▸ **WORK TO COMPLETE**:
Copy word for word, please, the lines of the entries below running from the one containing "is untouched. -/" to the one containing "theorem State.fld_setFld_beside (s", both ends included.

▸ **TASK INPUT**:
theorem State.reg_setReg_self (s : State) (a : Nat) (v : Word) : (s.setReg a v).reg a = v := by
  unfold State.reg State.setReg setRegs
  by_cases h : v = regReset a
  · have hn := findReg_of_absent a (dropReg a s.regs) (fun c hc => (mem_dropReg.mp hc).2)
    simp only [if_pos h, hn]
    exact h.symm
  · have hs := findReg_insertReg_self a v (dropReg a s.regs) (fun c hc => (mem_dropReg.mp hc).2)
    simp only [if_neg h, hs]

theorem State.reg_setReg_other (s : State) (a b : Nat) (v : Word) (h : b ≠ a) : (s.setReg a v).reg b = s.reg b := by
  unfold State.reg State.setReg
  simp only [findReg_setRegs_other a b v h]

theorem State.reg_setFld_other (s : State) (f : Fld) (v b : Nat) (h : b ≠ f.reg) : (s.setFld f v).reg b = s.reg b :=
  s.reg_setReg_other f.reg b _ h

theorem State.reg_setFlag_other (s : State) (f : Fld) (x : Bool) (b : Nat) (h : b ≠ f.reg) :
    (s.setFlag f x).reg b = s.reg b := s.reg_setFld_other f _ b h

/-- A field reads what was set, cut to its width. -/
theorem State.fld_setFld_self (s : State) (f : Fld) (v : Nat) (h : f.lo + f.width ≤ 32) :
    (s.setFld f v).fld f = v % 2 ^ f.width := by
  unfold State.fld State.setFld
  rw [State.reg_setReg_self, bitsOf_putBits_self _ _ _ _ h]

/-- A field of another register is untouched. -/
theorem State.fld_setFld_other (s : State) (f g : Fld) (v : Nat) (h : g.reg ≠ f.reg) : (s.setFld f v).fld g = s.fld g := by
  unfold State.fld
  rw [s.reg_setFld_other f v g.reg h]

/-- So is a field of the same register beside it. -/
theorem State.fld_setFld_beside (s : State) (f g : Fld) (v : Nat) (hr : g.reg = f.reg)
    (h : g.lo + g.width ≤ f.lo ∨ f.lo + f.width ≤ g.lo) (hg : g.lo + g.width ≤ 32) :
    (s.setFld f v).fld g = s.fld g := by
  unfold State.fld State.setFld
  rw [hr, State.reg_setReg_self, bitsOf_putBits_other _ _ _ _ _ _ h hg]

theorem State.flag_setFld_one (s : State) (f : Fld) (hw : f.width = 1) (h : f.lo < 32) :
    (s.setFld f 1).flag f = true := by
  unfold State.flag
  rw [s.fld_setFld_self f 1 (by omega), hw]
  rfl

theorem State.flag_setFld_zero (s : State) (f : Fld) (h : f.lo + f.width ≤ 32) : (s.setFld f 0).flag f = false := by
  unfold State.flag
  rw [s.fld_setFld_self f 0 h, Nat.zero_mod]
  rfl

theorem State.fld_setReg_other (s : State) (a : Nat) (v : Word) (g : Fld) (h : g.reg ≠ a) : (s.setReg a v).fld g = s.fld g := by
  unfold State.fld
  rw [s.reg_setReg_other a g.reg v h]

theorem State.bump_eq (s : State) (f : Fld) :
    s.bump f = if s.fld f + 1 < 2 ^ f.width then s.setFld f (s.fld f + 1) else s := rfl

▸ **EXERCISE ANSWER**:
/-- A field of another register is untouched. -/
theorem State.fld_setFld_other (s : State) (f g : Fld) (v : Nat) (h : g.reg ≠ f.reg) : (s.setFld f v).fld g = s.fld g := by
  unfold State.fld
  rw [s.reg_setFld_other f v g.reg h]

/-- So is a field of the same register beside it. -/
theorem State.fld_setFld_beside (s : State) (f g : Fld) (v : Nat) (hr : g.reg = f.reg)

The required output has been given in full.